Among the lines of data below, reproduce only those from the one with "field l 5 4 = v.credential" through the one with "(s.now - a) % 2 ^ 32) ∧", exactly as they stand, both ends included.

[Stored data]
>>>>

/-- The reads answer whole records from the first index on: as many as are wanted, are there, and fit, with OK_CLAMPED where
fitting alone decided; but for READ_VISIT they change nothing (R51, R69, R96, R97, R126, R148, R165, R174); a CLOSED record is
marked to leave as the reply ends (log 25). That a first index at the last record carries that record, of which R174 also says
that no record is carried, is the model's choice (log 52), and so are the records of what is not defined, of which R16 says that
the reads return none (log 53). The widths of the part and the count of READ_HISTORY are log 47. -/
def Obligations.ReadsAnswerWholeRecords : Prop :=
  ∀ (tag wanted : Byte) (s : State), s.Ready →
    let count := fun (there fit : Nat) => min wanted.toNat (min there fit)
    let status := fun (there fit : Nat) => if fit < there ∧ fit < wanted.toNat then Status.okClamped else Status.ok
    (∀ b : Bus, exec (.readBus tag [BitVec.ofNat 8 b.val, wanted]) s = .next (s.answered 0x28#8 tag .ok
      (octets 1 (count (4 - b) 4) ++ ((List.finRange 4).drop b |>.take (count (4 - b) 4)).flatMap s.busRecord))) ∧
    (∀ c, 1 ≤ c → c ≤ 24 → exec (.readCabinets tag [BitVec.ofNat 8 c, wanted]) s = .next (s.answered 0x29#8 tag
      (status (25 - c) 4)
      (octets 1 (count (25 - c) 4) ++ (List.range (count (25 - c) 4)).flatMap fun i => s.cabinetRecord (c + i)))) ∧
    (∀ c slot, 1 ≤ c → c ≤ 24 → 1 ≤ slot → slot ≤ 4 →
      let first := (c - 1) * 4 + (slot - 1)
      exec (.readStrings tag [BitVec.ofNat 8 c, BitVec.ofNat 8 slot, wanted]) s = .next (s.answered 0x2A#8 tag
        (status (96 - first) 2) (octets 1 (count (96 - first) 2) ++ (List.range (count (96 - first) 2)).flatMap fun i =>
          s.stringRecord ((first + i) / 4 + 1, (first + i) % 4 + 1)))) ∧
    (∀ first, first ≤ 127 →
      let there := s.scs.active.length - first
      exec (.readReadings tag [0#8, BitVec.ofNat 8 first, wanted]) s = .next (s.answered 0x2B#8 tag (status there 7)
        (octets 1 (count there 7) ++ (((s.scs.active.drop first).take (count there 7)).zipIdx first).flatMap fun x =>
          x.1.entry.lead x.2 ++ x.1.reading.octets))) ∧
    (∀ first, first ≤ 127 →
      let there := s.scs.pendingList.length - first
      exec (.readReadings tag [1#8, BitVec.ofNat 8 first, wanted]) s = .next (s.answered 0x2B#8 tag (status there 7)
        (octets 1 (count there 7) ++ (((s.scs.pendingList.drop first).take (count there 7)).zipIdx first).flatMap fun x =>
          x.1.lead x.2 ++ List.replicate 11 0#8))) ∧
    (∀ first, 1 ≤ first → first ≤ 255 →
      let live := (s.par.permits.filter fun p => first ≤ p.id).insertionSort fun p q => p.id ≤ q.id
      exec (.readPermits tag [BitVec.ofNat 8 first, wanted]) s = .next (s.answered 0x2C#8 tag (status live.length 4)
        ((List.finRange 4).flatMap (fun b => octets 1 ((s.seqOf b).state.code + if (s.seqOf b).orphan then 8 else 0)) ++
          octets 1 (count live.length 4) ++ (live.take (count live.length 4)).flatMap s.permitRecord))) ∧
    (∀ slot, slot ≤ 7 →
      let n := count (8 - slot) 1
      let after := match s.visitIn slot with
        | some v => if v.state = VisitState.closed ∧ n = 1 then s.onHost fun h => { h with afterReply := .dropVisit slot v.id } else s
        | none => s
      exec (.readVisit tag [BitVec.ofNat 8 slot, wanted]) s = .next (after.answered 0x2D#8 tag (status (8 - slot) 1)
        (octets 1 n ++ if n = 1 then s.visitRecord slot else []))) ∧
    (∀ c slot u first, s.string c slot = some u → first ≤ 7 →
      let days := u.age.window.length - first
      let records := u.age.history.length - first
      exec (.readHistory tag [BitVec.ofNat 8 c, BitVec.ofNat 8 slot, 0#8, BitVec.ofNat 8 first, wanted]) s = .next
        (s.answered 0x2E#8 tag (status days 8) ([0#8] ++ octets 1 (count days 8) ++
          (((u.age.window.drop first).take (count days 8)).zipIdx first).flatMap fun x => octets 1 x.2 ++ octets 5 x.1)) ∧
      exec (.readHistory tag [BitVec.ofNat 8 c, BitVec.ofNat 8 slot, 1#8, BitVec.ofNat 8 first, wanted]) s = .next
        (s.answered 0x2E#8 tag (status records 7) ([1#8] ++ octets 1 (count records 7) ++
          (((u.age.history.drop first).take (count records 7)).zipIdx first).flatMap fun x => x.1.record s.now x.2)))

/-- The records of the reads have the lengths of their tables with every field in its place: READ_BUS (Table 7-4), READ_CABINETS
(3-4), READ_STRINGS (5-5), READ_READINGS (4-2), READ_HISTORY (5-6), READ_PERMITS (8-11) and READ_VISIT (9-7), a record that is
not defined all zeros after its index; and so a notice record (10-8). The codes are those of the tables. A figure too wide for its
octets is taken modulo their range (log 26), as the seconds to a visit's deadline are (log 46), a wait deadline whose expiry is
overdue shows 0 seconds (log 3), and bit 7 of the last state word reads 0, since it is not kept (log 24). -/
def Obligations.RecordsHaveTheirLengths : Prop :=
  ([Security.unknown, .secure, .deficit, .bypassed].map Security.code = [0, 1, 2, 3] ∧
   [Tracked.unknown, .online, .onBattery, .staticBypass, .standby, .isolated, .fault, .withdrawing, .returning,
     .unreachable].map Tracked.code = [0, 1, 2, 3, 4, 5, 6, 7, 8, 9] ∧
   [Mode.online, .onBattery, .staticBypass, .standby, .isolated, .fault].map Mode.bits = [0, 1, 2, 3, 4, 5] ∧
   [StringState.float, .discharging, .testing, .recharging].map StringState.code = [0, 1, 2, 3] ∧
   [Policy.onRequest, .whenDone, .yield, .hold].map Policy.code = [0, 1, 2, 3] ∧
   [PermitState.waiting, .granted, .returning, .returnBlocked].map PermitState.code = [0, 1, 2, 3]) ∧
  (∀ s : State,
     let flag := fun (value : Nat) (set : Bool) => if set then value else 0
     let orAll := fun (seconds : Option Nat) => match seconds with
       | none => 0xFFFFFFFF
       | some n => n % 2 ^ 32
     (∀ b : Bus, s.bus b = none → s.busRecord b = BitVec.ofNat 8 b.val :: List.replicate 28 0#8) ∧
     (∀ (b : Bus) (u : BusUnit), s.bus b = some u →
       let l := s.busRecord b
       let f := u.fig
       l.length = 29 ∧ field l 0 1 = b.val ∧ field l 1 1 = 1 ∧ field l 2 1 = f.security.code ∧
         field l 3 1 = flag 1 f.uncertain + flag 2 f.roundSeen + flag 4 ((s.seqOf b).state != .normal) ∧
         field l 4 4 = min f.load 0xFFFFFFFF ∧ field l 8 1 = f.uncertainCount % 256 ∧ field l 9 1 = f.online % 256 ∧
         field l 10 4 = f.capacity % 2 ^ 32 ∧ field l 14 4 = min f.required 0xFFFFFFFF ∧
         field l 18 1 = (f.spare % 256).toNat ∧ field l 19 1 = (f.margin % 256).toNat ∧
         field l 20 4 = f.energy % 2 ^ 32 ∧ field l 24 2 = f.autonomy % 65536 ∧ field l 26 1 = u.defn.reserve % 256 ∧
         field l 27 1 = u.defn.headroom % 256 ∧ field l 28 1 = u.defn.minAutonomy % 256) ∧
     (∀ c, s.cabinet c = none → s.cabinetRecord c = BitVec.ofNat 8 c :: List.replicate 23 0#8) ∧
     (∀ c (k : Cabinet), c < 256 → s.cabinet c = some k → k.defn.tag.length = 8 →
       let l := s.cabinetRecord c
       l.length = 24 ∧ field l 0 1 = c ∧ field l 1 1 = 1 ∧ field l 2 1 = k.defn.address % 256 ∧
         field l 3 1 = k.defn.bus.val ∧ field l 4 2 = k.defn.rating % 65536 ∧ field l 6 1 = k.defn.stringCount % 256 ∧
         field l 7 1 = flag 1 k.defn.master ∧ (l.drop 8).take 8 = k.defn.tag ∧ field l 16 1 = k.track.state.code ∧
         field l 17 1 = (match k.track.lastWord with
           | none => 255
           | some w => w.mode.bits + flag 8 w.syncOk + flag 16 w.bypassSourceOk + flag 32 w.bypassClosed +
               flag 64 w.testActive) ∧
         field l 18 1 = k.track.failures % 256 ∧
         field l 19 1 = flag 1 k.track.orphan + (match k.track.overlay with
           | none => 0
           | some .withdrawing => 2
           | some .returning => 4) + flag 8 k.track.unreachable + flag 16 k.track.firstReportPending +
             flag 32 k.track.bypassCheckPending ∧
         field l 20 4 = orAll (k.track.lastSuccess.map fun t => s.now - t)) ∧
     (∀ c slot, s.string c slot = none →
       s.stringRecord (c, slot) = BitVec.ofNat 8 c :: BitVec.ofNat 8 slot :: List.replicate 42 0#8) ∧
     (∀ c slot u, c < 256 → slot < 256 → s.string c slot = some u →
       let l := s.stringRecord (c, slot)
       let a := u.age
       l.length = 44 ∧ field l 0 1 = c ∧ field l 1 1 = slot ∧ field l 2 1 = 1 + 2 * a.state.code ∧
         field l 3 1 = flag 1 a.ageingLost + flag 2 a.tempUnknown + flag 4 a.baselinePending + flag 8 a.dueFlagged +
           flag 16 a.impFlagged + flag 32 a.gapPending + flag 64 a.counterBase.isSome +
           flag 128 (a.lastTest.any fun x => x.isUptime) ∧
         field l 4 1 = a.health % 256 ∧ field l 5 1 = a.wearHealth % 256 ∧ field l 6 1 = a.impHealth % 256 ∧
         field l 7 5 = a.calendarWear % 2 ^ 40 ∧ field l 12 5 = a.cycleWear % 2 ^ 40 ∧
         field l 17 6 = a.cycleCharge % 2 ^ 48 ∧ field l 23 4 = a.baseline % 2 ^ 32 ∧
         field l 27 4 = a.lastImpedance % 2 ^ 32 ∧ field l 31 4 = a.energy % 2 ^ 32 ∧
         field l 35 2 = a.remainingDays % 65536 ∧ field l 37 1 = (a.lastTemperature.getD 255) % 256 ∧
         field l 38 4 = (match a.lastTest with
           | none => 0
           | some x => x.time % 2 ^ 32) ∧
         field l 42 1 = a.window.length % 256 ∧ field l 43 1 = a.history.length % 256) ∧
     (∀ e : ActiveEntry, ∀ position,
       let l := e.entry.lead position ++ e.reading.octets
       l.length = 16 ∧ field l 0 1 = position % 256 ∧ field l 1 1 = e.entry.cabinet % 256 ∧
         field l 2 1 = e.entry.point.code % 256 ∧ field l 3 1 = e.entry.skip % 256 ∧
         field l 4 1 = e.entry.combine.code ∧ field l 5 4 = (e.reading.value % 2 ^ 32).toNat ∧
         field l 9 4 = e.reading.round % 2 ^ 32 ∧ field l 13 1 = e.reading.quality.code ∧
         field l 14 1 = e.reading.held % 256 ∧ field l 15 1 = e.reading.lastOutcome.code) ∧
     (∀ p : Permit,
       let l := s.permitRecord p
       let waiting := (s.par.permits.filter fun q => q.bus = p.bus ∧ q.state = .waiting).map fun q => q.id
       let queue := s.queueOf p.bus
       l.length = 24 ∧ field l 0 1 = p.id % 256 ∧
         field l 1 1 = (match p.kind with
           | .withdraw => 0
           | .busBypass => 1
           | .stringTest _ _ => 2) ∧
         field l 2 1 = p.bus.val ∧ field l 3 1 = (p.cabinet.getD 0) % 256 ∧
         field l 4 1 = (match p.kind with
           | .stringTest slot _ => slot % 256
           | _ => 0) ∧
         field l 5 1 = (match p.kind with
           | .stringTest _ steps => steps % 256
           | _ => 0) ∧
         field l 6 1 = p.holder % 256 ∧
         field l 7 1 = (match p.policy with
           | none => 255
           | some y => y.code) ∧
         field l 8 1 = p.state.code ∧
         field l 9 1 = flag 1 p.returnOrdered + flag 2 p.yielded + flag 4 p.adopted + flag 8 p.sent +
           flag 16 ((queue.priority ++ queue.ordinary).any (fun e => e.permit = some p.id) ||
             queue.inHand.any fun h => h.used && h.entry.permit = some p.id) ∧
         field l 10 1 = (if p.id ∈ waiting then waiting.idxOf p.id % 256 else 255) ∧ field l 11 1 = 0 ∧
         field l 12 4 = (s.now - p.requestUptime) % 2 ^ 32 ∧
         field l 16 4 = orAll (p.grantUptime.map fun t => s.now - t) ∧
         field l 20 4 = orAll (p.deadline.map fun due => due - s.now)) ∧
     (∀ slot, s.visitIn slot = none → slot < 256 → (s.visitRecord slot).length = 71 ∧
       s.visitRecord slot = BitVec.ofNat 8 slot :: List.replicate 70 0#8) ∧
     (∀ slot v, s.visitIn slot = some v → v.scope.length ≤ 24 → v.replaced.length ≤ 8 →
       let l := s.visitRecord slot
       l.length = 71 ∧ field l 0 1 = slot ∧ field l 1 1 = v.id % 256 ∧ field l 2 1 = v.state.code ∧
         field l 3 1 = v.level.code ∧
         field l 4 1 = (if v.waitingLock then 1 else 0) + (if v.expected.isSome then 2 else 0) +
           (if v.report.mismatch then 4 else 0) + (if v.report.overdue then 8 else 0) +
           (match v.report.result with
             | none => 0
             | some .clean => 16
             | some .incomplete => 32) ∧
         field l 5 4 = v.credential % 2 ^ 32 ∧ field l 9 4 = v.bookedStart % 2 ^ 32 ∧ field l 13 2 = v.duration % 65536 ∧
         field l 15 4 = (match v.activation with
           | none => 0xFFFFFFFF
           | some a => (s.now - a) % 2 ^ 32) ∧
         field l 19 4 = (match v.state, v.deadline with
           | .active, some d => (((d : Int) - s.now) % 2 ^ 32).toNat
           | .overdue, some d => (((d : Int) - s.now) % 2 ^ 32).toNat
           | _, _ => 0) ∧
         field l 23 2 = v.actions % 65536 ∧ field l 25 2 = (v.expected.getD 0) % 65536 ∧
         field l 27 1 = v.report.ended % 256 ∧ field l 28 1 = v.report.rehomed % 256 ∧
         field l 29 1 = v.scope.length ∧ (∀ i, i < 24 → field l (30 + i) 1 = (v.scope.getD i 0) % 256) ∧
         field l 54 1 = v.replaced.length ∧ ∀ i, i < 8 → field l (55 + 2 * i) 1 = (v.replaced.getD i (0, 0)).1 % 256 ∧
           field l (56 + 2 * i) 1 = (v.replaced.getD i (0, 0)).2 % 256) ∧
     (∀ (r : DischargeRec) (now index : Nat),
       let l := r.record now index
       l.length = 16 ∧ field l 0 1 = index % 256 ∧
         field l 1 1 = r.kind.code + (if r.isOpen then 4 else 0) + (if r.awaitingClose then 8 else 0) +
           (if r.cutByStart then 16 else 0) + (if r.startIsUptime then 32 else 0) ∧
         field l 2 4 = r.start % 2 ^ 32 ∧ field l 6 4 = (if r.isOpen then now - r.openedAt else r.duration) % 2 ^ 32 ∧
         field l 10 4 = r.charge % 2 ^ 32 ∧ field l 14 2 = (r.minVoltage.getD 0xFFFF) % 65536)) ∧
  (∀ n : Notice, n.record.length = 14 ∧ field n.record 0 1 = n.kind.code ∧ field n.record 1 4 = n.stamp.time % 2 ^ 32 ∧
     (n.bus ≤ 4 → n.slot ≤ 4 →
       field n.record 5 1 = (if n.stamp.isUptime then 128 else 0) + 16 * n.bus + n.slot) ∧
     field n.record 6 1 = n.cabinet % 256 ∧ field n.record 7 1 = n.permit % 256 ∧ field n.record 8 1 = n.visit % 256 ∧
     field n.record 9 4 = n.value % 2 ^ 32 ∧ field n.record 13 1 = n.result % 256)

<<<<

- **Finished exercise**:
         field l 5 4 = v.credential % 2 ^ 32 ∧ field l 9 4 = v.bookedStart % 2 ^ 32 ∧ field l 13 2 = v.duration % 65536 ∧
         field l 15 4 = (match v.activation with
           | none => 0xFFFFFFFF
           | some a => (s.now - a) % 2 ^ 32) ∧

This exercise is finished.